Background

The association between micronutrient deficiencies and obesity is particularly important in populations where micronutrient deficiencies are widely widespread. About 30% of women in Mexico have zinc deficiency, 30% vitamin E and 50% are vitamin C deficient, and deficiencies are more widespread in rural areas [1]. Also, approximately 15% of women of reproductive age are anemic [2]. The combined prevalence of overweight and obesity in Mexican women is 69.3%, and it has increased more in rural (23%) than in urban (19%) areas in the past 7 years [3, 4]. Therefore micronutrient deficiencies may coexist with obesity and obesity related diseases, in such a way that micronutrient deficiencies may be contributing to the increase of overweight and obesity observed in these populations.

Recent evidence suggests that deficiencies of some micronutrients are related to obesity and fat deposition [5]. Obese individuals have lower blood concentrations of some vitamins and minerals compared to non-obese individuals [68]. Micronutrient deficiencies may increase the risk of fat deposition and thus, of obesity and related diseases. The relationship between micronutrients and obesity might be affected by leptin, an adipokine associated with satiety. Vitamin C, for example, has been shown to inhibit leptin secretion and other glucose/lipid metabolic pathways, such as inhibiting glucose uptake and reducing glycerol release in animal models [9]. Retinoic acid reduces the expression and secretion of leptin in both, human and animal adipose tissue [10, 11]. Vitamin E has been shown to decrease leptin expression in rats [12] and low vitamin E intake has been associated with the expression of genes associated with obesity, such as SIRT1 variants [13]. It has been observed that zinc concentration is directly associated with serum leptin concentration [14], and supplementing with zinc decreases leptin in obese individuals [15].

We have found that supplementation of Mexican women from rural communities with low-fat milk added with micronutrients reduced body weight, Body Mass Index (BMI) and total body fat significantly more than a group supplemented with low-fat milk alone [16]. A similar study demonstrated that supplementing obese Chinese women with micronutrients plus calcium contributed to reduce body weight, body fat and improve lipid profile more than calcium supplementation alone [17]. Results from both studies suggest that improving micronutrient status might be important for the prevention of obesity and also to increase the effectiveness of obesity treatments in populations with high micronutrients deficiencies, high prevalence of obesity and high prevalence of obesity associated diseases.

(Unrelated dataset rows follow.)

-- ==== Sys2Proof/Laws/InLoans.lean ====
section
/-!
SUPPORT. The counters of a tenant's cells and the loans stay through the operations that move or end work.
-/

set_option Elab.async false

namespace Sys2Proof.Machine

/-- The cell counters of tenant n, and the loans. -/
def Fpc (n : Nat) (v : FpCnt × List Loan) (s : State) : Prop := ((s.ten n).fp, s.fp.loans) = v

theorem Fpc.modTen {n0 : Nat} {v0 : FpCnt × List Loan} {s : State} (n : Nat) (f : Tenant → Tenant) (h : Fpc n0 v0 s) (hf : ∀ t, (f t).fp = t.fp) :
    Fpc n0 v0 (Machine.modTen n f s) := by
  unfold Fpc at *
  by_cases e : n0 = n
  · subst e; rw [modTen_ten_same, hf]; exact h
  · rw [modTen_ten_ne _ _ e]; exact h
theorem Fpc.modSq {n0 : Nat} {v0 : FpCnt × List Loan} (n m : Nat) (f : Sq → Sq) (s : State) (hs : Fpc n0 v0 s) : Fpc n0 v0 (Machine.modSq n m f s) := hs
theorem Fpc.modCq {n0 : Nat} {v0 : FpCnt × List Loan} (n m : Nat) (f : Cq → Cq) (s : State) (hs : Fpc n0 v0 s) : Fpc n0 v0 (Machine.modCq n m f s) := hs
theorem Fpc.modDc {n0 : Nat} {v0 : FpCnt × List Loan} (k : Nat) (f : Chan → Chan) (s : State) (hs : Fpc n0 v0 s) : Fpc n0 v0 (Machine.modDc k f s) := hs
theorem Fpc.modTile {n0 : Nat} {v0 : FpCnt × List Loan} (t : Nat) (f : Tile → Tile) (s : State) (hs : Fpc n0 v0 s) : Fpc n0 v0 (Machine.modTile t f s) := hs
theorem Fpc.setCs {n0 : Nat} {v0 : FpCnt × List Loan} (c : Nat) (v : CsSt) (s : State) (hs : Fpc n0 v0 s) : Fpc n0 v0 (Machine.setCs c v s) := hs
theorem Fpc.modKs {n0 : Nat} {v0 : FpCnt × List Loan} (f : KeyStore → KeyStore) (s : State) (hs : Fpc n0 v0 s) : Fpc n0 v0 (Machine.modKs f s) := hs
theorem Fpc.modSlot {n0 : Nat} {v0 : FpCnt × List Loan} (i : Nat) (f : Slot → Slot) (s : State) (hs : Fpc n0 v0 s) : Fpc n0 v0 (Machine.modSlot i f s) := hs
theorem Fpc.modRbg {n0 : Nat} {v0 : FpCnt × List Loan} (k : Nat) (f : Rbg → Rbg) (s : State) (hs : Fpc n0 v0 s) : Fpc n0 v0 (Machine.modRbg k f s) := hs
theorem Fpc.setStream {n0 : Nat} {v0 : FpCnt × List Loan} (i : Nat) (v : Option Stream) (s : State) (hs : Fpc n0 v0 s) : Fpc n0 v0 (Machine.setStream i v s) := hs
theorem Fpc.setCacheEnt {n0 : Nat} {v0 : FpCnt × List Loan} (h : Nat) (v : Option CacheEnt) (s : State) (hs : Fpc n0 v0 s) : Fpc n0 v0 (Machine.setCacheEnt h v s) := hs
theorem Fpc.modCrs {n0 : Nat} {v0 : FpCnt × List Loan} (f : Course → Course) (s : State) (hs : Fpc n0 v0 s) : Fpc n0 v0 (Machine.modCrs f s) := hs
theorem Fpc.modPeer {n0 : Nat} {v0 : FpCnt × List Loan} (p : Nat) (f : Peer → Peer) (s : State) (hs : Fpc n0 v0 s) : Fpc n0 v0 (Machine.modPeer p f s) := hs
theorem Fpc.modOwn {n0 : Nat} {v0 : FpCnt × List Loan} (f : OwnRegs → OwnRegs) (s : State) (hs : Fpc n0 v0 s) : Fpc n0 v0 (Machine.modOwn f s) := hs
theorem Fpc.modTcmp {n0 : Nat} {v0 : FpCnt × List Loan} (j : Nat) (f : Tcmp → Tcmp) (s : State) (hs : Fpc n0 v0 s) : Fpc n0 v0 (Machine.modTcmp j f s) := hs
theorem Fpc.modGen {n0 : Nat} {v0 : FpCnt × List Loan} (f : Gen → Gen) (s : State) (hs : Fpc n0 v0 s) : Fpc n0 v0 (Machine.modGen f s) := hs
theorem Fpc.modJrn {n0 : Nat} {v0 : FpCnt × List Loan} (f : Journal → Journal) (s : State) (hs : Fpc n0 v0 s) : Fpc n0 v0 (Machine.modJrn f s) := hs
theorem Fpc.modTime {n0 : Nat} {v0 : FpCnt × List Loan} (f : TimeUnit → TimeUnit) (s : State) (hs : Fpc n0 v0 s) : Fpc n0 v0 (Machine.modTime f s) := hs
theorem Fpc.modClk {n0 : Nat} {v0 : FpCnt × List Loan} (f : Clocks → Clocks) (s : State) (hs : Fpc n0 v0 s) : Fpc n0 v0 (Machine.modClk f s) := hs
theorem Fpc.modStart {n0 : Nat} {v0 : FpCnt × List Loan} (f : Start → Start) (s : State) (hs : Fpc n0 v0 s) : Fpc n0 v0 (Machine.modStart f s) := hs
theorem Fpc.modOwner {n0 : Nat} {v0 : FpCnt × List Loan} (f : Owner → Owner) (s : State) (hs : Fpc n0 v0 s) : Fpc n0 v0 (Machine.modOwner f s) := hs
theorem Fpc.modMeas {n0 : Nat} {v0 : FpCnt × List Loan} (f : Meas → Meas) (s : State) (hs : Fpc n0 v0 s) : Fpc n0 v0 (Machine.modMeas f s) := hs
theorem Fpc.modEs {n0 : Nat} {v0 : FpCnt × List Loan} (f : Entropy → Entropy) (s : State) (hs : Fpc n0 v0 s) : Fpc n0 v0 (Machine.modEs f s) := hs
theorem Fpc.modBoot {n0 : Nat} {v0 : FpCnt × List Loan} (f : Boot → Boot) (s : State) (hs : Fpc n0 v0 s) : Fpc n0 v0 (Machine.modBoot f s) := hs
theorem Fpc.modFp {n0 : Nat} {v0 : FpCnt × List Loan} {s : State} (f : FramePort → FramePort) (h : Fpc n0 v0 s) (hf : ∀ t, (f t).loans = t.loans) :
    Fpc n0 v0 (Machine.modFp f s) := by
  unfold Fpc at *
  rw [← h]
  exact Prod.ext rfl (hf _)
theorem Fpc.modSup {n0 : Nat} {v0 : FpCnt × List Loan} (f : Supply → Supply) (s : State) (hs : Fpc n0 v0 s) : Fpc n0 v0 (Machine.modSup f s) := hs
theorem Fpc.modSch {n0 : Nat} {v0 : FpCnt × List Loan} (f : Sched → Sched) (s : State) (hs : Fpc n0 v0 s) : Fpc n0 v0 (Machine.modSch f s) := hs
theorem Fpc.modReq {n0 : Nat} {v0 : FpCnt × List Loan} (id : Nat) (f : Req → Req) (s : State) (hs : Fpc n0 v0 s) : Fpc n0 v0 (Machine.modReq id f s) := hs
theorem Fpc.dropReq {n0 : Nat} {v0 : FpCnt × List Loan} (id : Nat) (s : State) (hs : Fpc n0 v0 s) : Fpc n0 v0 (Machine.dropReq id s) := hs
theorem Fpc.emit {n0 : Nat} {v0 : FpCnt × List Loan} (o : Out) (s : State) (hs : Fpc n0 v0 s) : Fpc n0 v0 (Machine.emit o s) := hs
theorem Fpc.nextFree {n0 : Nat} {v0 : FpCnt × List Loan} (s : State) (hs : Fpc n0 v0 s) : Fpc n0 v0 (Machine.nextFree s) := hs
theorem Fpc.modRoots {n0 : Nat} {v0 : FpCnt × List Loan} (f : Roots → Roots) (s : State) (hs : Fpc n0 v0 s) : Fpc n0 v0 (Machine.modRoots f s) := hs
theorem Fpc.modIdent {n0 : Nat} {v0 : FpCnt × List Loan} (f : Ident → Ident) (s : State) (hs : Fpc n0 v0 s) : Fpc n0 v0 (Machine.modIdent f s) := hs
theorem Fpc.modRet {n0 : Nat} {v0 : FpCnt × List Loan} (f : Retention → Retention) (s : State) (hs : Fpc n0 v0 s) : Fpc n0 v0 (Machine.modRet f s) := hs
theorem Fpc.modDenied {n0 : Nat} {v0 : FpCnt × List Loan} (f : Cnt32 → Cnt32) (s : State) (hs : Fpc n0 v0 s) : Fpc n0 v0 (Machine.modDenied f s) := hs
theorem Fpc.modEvPend {n0 : Nat} {v0 : FpCnt × List Loan} (f : Word → Word) (s : State) (hs : Fpc n0 v0 s) : Fpc n0 v0 (Machine.modEvPend f s) := hs
theorem Fpc.modBuserr {n0 : Nat} {v0 : FpCnt × List Loan} (f : Capture → Capture) (s : State) (hs : Fpc n0 v0 s) : Fpc n0 v0 (Machine.modBuserr f s) := hs
theorem Fpc.modBecnt {n0 : Nat} {v0 : FpCnt × List Loan} (f : Cnt32 → Cnt32) (s : State) (hs : Fpc n0 v0 s) : Fpc n0 v0 (Machine.modBecnt f s) := hs
theorem Fpc.modPviol {n0 : Nat} {v0 : FpCnt × List Loan} (f : Capture → Capture) (s : State) (hs : Fpc n0 v0 s) : Fpc n0 v0 (Machine.modPviol f s) := hs
theorem Fpc.modPvcnt {n0 : Nat} {v0 : FpCnt × List Loan} (f : Cnt32 → Cnt32) (s : State) (hs : Fpc n0 v0 s) : Fpc n0 v0 (Machine.modPvcnt f s) := hs
theorem Fpc.modSent {n0 : Nat} {v0 : FpCnt × List Loan} (f : List Req → List Req) (s : State) (hs : Fpc n0 v0 s) : Fpc n0 v0 (Machine.modSent f s) := hs
theorem Fpc.modReqs {n0 : Nat} {v0 : FpCnt × List Loan} (f : List Req → List Req) (s : State) (hs : Fpc n0 v0 s) : Fpc n0 v0 (Machine.modReqs f s) := hs
theorem Fpc.modHeld {n0 : Nat} {v0 : FpCnt × List Loan} (f : List HeldWrite → List HeldWrite) (s : State) (hs : Fpc n0 v0 s) : Fpc n0 v0 (Machine.modHeld f s) := hs
theorem Fpc.modLatch {n0 : Nat} {v0 : FpCnt × List Loan} (f : List Latch → List Latch) (s : State) (hs : Fpc n0 v0 s) : Fpc n0 v0 (Machine.modLatch f s) := hs
theorem Fpc.modCe {n0 : Nat} {v0 : FpCnt × List Loan} (c : Nat) (f : Cnt32 → Cnt32) (s : State) (hs : Fpc n0 v0 s) : Fpc n0 v0 (Machine.modCe c f s) := hs
theorem Fpc.modNotice {n0 : Nat} {v0 : FpCnt × List Loan} (f : Word → Word) (s : State) (hs : Fpc n0 v0 s) : Fpc n0 v0 (Machine.modNotice f s) := hs
theorem Fpc.setAct {n0 : Nat} {v0 : FpCnt × List Loan} (c : Content) (s : State) (hs : Fpc n0 v0 s) : Fpc n0 v0 (Machine.setAct c s) := hs

theorem Fpc.foldl {n0 : Nat} {v0 : FpCnt × List Loan} {s : State} {α : Type} {f : State → α → State} (l : List α) (h : Fpc n0 v0 s) (hf : ∀ s a, Fpc n0 v0 s → Fpc n0 v0 (f s a)) :
    Fpc n0 v0 (l.foldl f s) := by
  induction l generalizing s with
  | nil => exact h
  | cons a t ih => exact ih (hf s a h)
theorem Fpc.eachN {n0 : Nat} {v0 : FpCnt × List Loan} {s : State} {f : Nat → State → State} (l : List Nat) (h : Fpc n0 v0 s) (hf : ∀ i s, Fpc n0 v0 s → Fpc n0 v0 (f i s)) : Fpc n0 v0 (Machine.eachN l f s) :=
  Fpc.foldl l h (fun s i hs => hf i s hs)
theorem Fpc.ite {n0 : Nat} {v0 : FpCnt × List Loan} {c : Prop} [Decidable c] {a b : State} (ha : c → Fpc n0 v0 a) (hb : ¬c → Fpc n0 v0 b) : Fpc n0 v0 (if c then a else b) := by
  by_cases h : c
  · rw [if_pos h]; exact ha h
  · rw [if_neg h]; exact hb h
theorem Fpc.idS {n0 : Nat} {v0 : FpCnt × List Loan} {s : State} (h : Fpc n0 v0 s) : Fpc n0 v0 (id s) := h
theorem Fpc.whenS {n0 : Nat} {v0 : FpCnt × List Loan} {b : Bool} {f : State → State} {s : State} (h : Fpc n0 v0 s) (hf : b = true → ∀ s, Fpc n0 v0 s → Fpc n0 v0 (f s)) : Fpc n0 v0 (Machine.whenS b f s) := by
  unfold Machine.whenS
  split
  · next e => exact hf e s h
  · exact h
theorem Fpc.withReq {n0 : Nat} {v0 : FpCnt × List Loan} {id : Nat} {f : Req → State → State} {s : State} (h : Fpc n0 v0 s) (hf : ∀ r s, Fpc n0 v0 s → Fpc n0 v0 (f r s)) : Fpc n0 v0 (Machine.withReq id f s) := by
  unfold Machine.withReq
  split
  · exact hf _ s h
  · exact h

theorem Fpc.emitWr {n0 : Nat} {v0 : FpCnt × List Loan} (addr : Nat) (data : Bytes) (s : State) (h : Fpc n0 v0 s) : Fpc n0 v0 (Machine.emitWr addr data s) := by
  unfold Machine.emitWr
  repeat' first
    | dsimp only
    | with_reducible assumption
    | intro _
    | with_reducible apply Fpc.emit
    | with_reducible apply Fpc.foldl

theorem Fpc.emitRd {n0 : Nat} {v0 : FpCnt × List Loan} (addr len : Nat) (s : State) (h : Fpc n0 v0 s) : Fpc n0 v0 (Machine.emitRd addr len s) := by
  unfold Machine.emitRd
  repeat' first
    | dsimp only
    | with_reducible assumption
    | intro _
    | with_reducible apply Fpc.emit
    | with_reducible apply Fpc.foldl

theorem Fpc.emitRecord {n0 : Nat} {v0 : FpCnt × List Loan} (addr : Nat) (b : Bytes) (s : State) (h : Fpc n0 v0 s) : Fpc n0 v0 (Machine.emitRecord addr b s) := by
  unfold Machine.emitRecord
  repeat' first
    | dsimp only
    | with_reducible assumption
    | intro _
    | with_reducible apply Fpc.emitWr

theorem Fpc.raiseT {n0 : Nat} {v0 : FpCnt × List Loan} (n e : Nat) (s : State) (h : Fpc n0 v0 s) : Fpc n0 v0 (Machine.raiseT n e s) := by
  unfold Machine.raiseT
  repeat' first
    | dsimp only
    | with_reducible assumption
    | intro _
    | with_reducible refine Fpc.modTen _ _ ?_ (by intro t; first | rfl | (dsimp only; split <;> rfl))

theorem Fpc.raiseG {n0 : Nat} {v0 : FpCnt × List Loan} (e : Nat) (s : State) (h : Fpc n0 v0 s) : Fpc n0 v0 (Machine.raiseG e s) := by
  unfold Machine.raiseG
  repeat' first
    | dsimp only
    | with_reducible assumption
    | intro _
    | with_reducible apply Fpc.modEvPend

theorem Fpc.violT {n0 : Nat} {v0 : FpCnt × List Loan} (n : Nat) (addr : Nat) (d : Dir) (cause kind number tag gen : Nat) (s : State) (h : Fpc n0 v0 s) : Fpc n0 v0 (Machine.violT n addr d cause kind number tag gen s) := by
  unfold Machine.violT
  repeat' first
    | dsimp only
    | with_reducible assumption
    | intro _
    | with_reducible refine Fpc.modTen _ _ ?_ (by intro t; first | rfl | (dsimp only; split <;> rfl))
    | with_reducible apply Fpc.raiseT
    | with_reducible refine Fpc.ite ?_ ?_

theorem Fpc.violP {n0 : Nat} {v0 : FpCnt × List Loan} (addr : Nat) (d : Dir) (cause kind number tag gen : Nat) (s : State) (h : Fpc n0 v0 s) : Fpc n0 v0 (Machine.violP addr d cause kind number tag gen s) := by
  unfold Machine.violP
  repeat' first
    | dsimp only
    | with_reducible assumption
    | intro _
    | with_reducible apply Fpc.modPvcnt
    | with_reducible apply Fpc.modPviol
    | with_reducible apply Fpc.raiseG
    | with_reducible refine Fpc.ite ?_ ?_

theorem Fpc.viol {n0 : Nat} {v0 : FpCnt × List Loan} (t : Option TenantIx) (addr : Nat) (d : Dir) (cause kind number tag gen : Nat) (s : State) (h : Fpc n0 v0 s) : Fpc n0 v0 (Machine.viol t addr d cause kind number tag gen s) := by
  unfold Machine.viol
  repeat' first
    | dsimp only
    | with_reducible assumption
    | intro _
    | with_reducible apply Fpc.violP
    | with_reducible apply Fpc.violT
    | with_reducible refine Fpc.ite ?_ ?_
    | split

theorem Fpc.jrnLose {n0 : Nat} {v0 : FpCnt × List Loan} (s : State) (h : Fpc n0 v0 s) : Fpc n0 v0 (Machine.jrnLose s) := by
  unfold Machine.jrnLose
  repeat' first
    | dsimp only
    | with_reducible assumption
    | intro _
    | with_reducible apply Fpc.modJrn
    | with_reducible apply Fpc.raiseG

theorem Fpc.jrnNlose {n0 : Nat} {v0 : FpCnt × List Loan} (s : State) (h : Fpc n0 v0 s) : Fpc n0 v0 (Machine.jrnNlose s) := by
  unfold Machine.jrnNlose
  repeat' first
    | dsimp only
    | with_reducible assumption
    | intro _
    | with_reducible apply Fpc.modJrn

theorem Fpc.jrnPush {n0 : Nat} {v0 : FpCnt × List Loan} (rec : List (BitVec 32)) (s : State) (h : Fpc n0 v0 s) : Fpc n0 v0 (Machine.jrnPush rec s) := by
  unfold Machine.jrnPush
  repeat' first
    | dsimp only
    | with_reducible assumption
    | intro _
    | with_reducible apply Fpc.modJrn
    | with_reducible apply Fpc.raiseG
    | with_reducible refine Fpc.ite ?_ ?_

theorem Fpc.jrnMakeRoom {n0 : Nat} {v0 : FpCnt × List Loan} (need : Nat) (x : Nat) (s : State) (h : Fpc n0 v0 s) : Fpc n0 v0 (Machine.jrnMakeRoom need x s) := by
  induction x generalizing s with
  | zero => exact h
  | succ n ih =>
    unfold Machine.jrnMakeRoom
    repeat' first
      | dsimp only
      | with_reducible assumption
      | intro _
      | with_reducible apply Fpc.jrnLose
      | with_reducible apply Fpc.modJrn
      | with_reducible refine Fpc.ite ?_ ?_
      | split
      | rfl
      | exact hes
      | (simp_all; done)
      | with_reducible apply ih

theorem Fpc.noticeFault {n0 : Nat} {v0 : FpCnt × List Loan} (s : State) (h : Fpc n0 v0 s) : Fpc n0 v0 (Machine.noticeFault s) := by
  unfold Machine.noticeFault
  repeat' first
    | dsimp only
    | with_reducible assumption
    | intro _
    | with_reducible apply Fpc.modNotice
    | with_reducible apply Fpc.raiseG

theorem Fpc.notice {n0 : Nat} {v0 : FpCnt × List Loan} (rec : List (BitVec 32)) (s : State) (h : Fpc n0 v0 s) : Fpc n0 v0 (Machine.notice rec s) := by
  unfold Machine.notice
  repeat' first
    | dsimp only
    | with_reducible assumption
    | intro _
    | with_reducible apply Fpc.emitRecord
    | with_reducible apply Fpc.jrnNlose
    | with_reducible apply Fpc.modJrn
    | with_reducible apply Fpc.noticeFault
    | with_reducible apply Fpc.violP
    | with_reducible refine Fpc.ite ?_ ?_
    | split

theorem Fpc.jrnOpen {n0 : Nat} {v0 : FpCnt × List Loan} (bad : Bool) (s : State) (h : Fpc n0 v0 s) : Fpc n0 v0 (Machine.jrnOpen bad s) := by
  unfold Machine.jrnOpen
  repeat' first
    | dsimp only
    | with_reducible assumption
    | intro _
    | with_reducible apply Fpc.modJrn
    | with_reducible refine Fpc.ite ?_ ?_
    | split

theorem Fpc.jrnDeliver {n0 : Nat} {v0 : FpCnt × List Loan} (who : Who) (size : AccSize) (bad : Bool) (s : State) (h : Fpc n0 v0 s) : Fpc n0 v0 (Machine.jrnDeliver who size bad s) := by
  unfold Machine.jrnDeliver
  repeat' first
    | dsimp only
    | with_reducible assumption
    | intro _
    | with_reducible apply Fpc.emit
    | with_reducible apply Fpc.jrnOpen
    | with_reducible apply Fpc.modJrn
    | with_reducible refine Fpc.ite ?_ ?_
    | split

The objective of the present study was to determine the relationship between nutritional status of zinc and vitamins A, C and E with BMI, visceral adiposity, total body fat and leptin concentrations as possible risk factors of obesity and chronic disease in women living in rural areas of Mexico.

Methods

Subjects and study design

A total of 580 adult women participated in this cross-sectional study. Women between 25 and 55 years of age from 6 rural communities in the state of Queretaro in Mexico (La Esperanza, La Peñuela, México Lindo, San Ildelfonso, San Vicente and Purísima de Cubos) were invited to participate in the study. The women received both oral and written information of the study. Women with uncontrolled hypertension, type II diabetes or that were pregnant or lactating were not included in the study. Those who voluntarily decided to participate signed an informed consent form. The study was approved by the Bioethics Committee of the Universidad Autonoma de Queretaro (UAQ).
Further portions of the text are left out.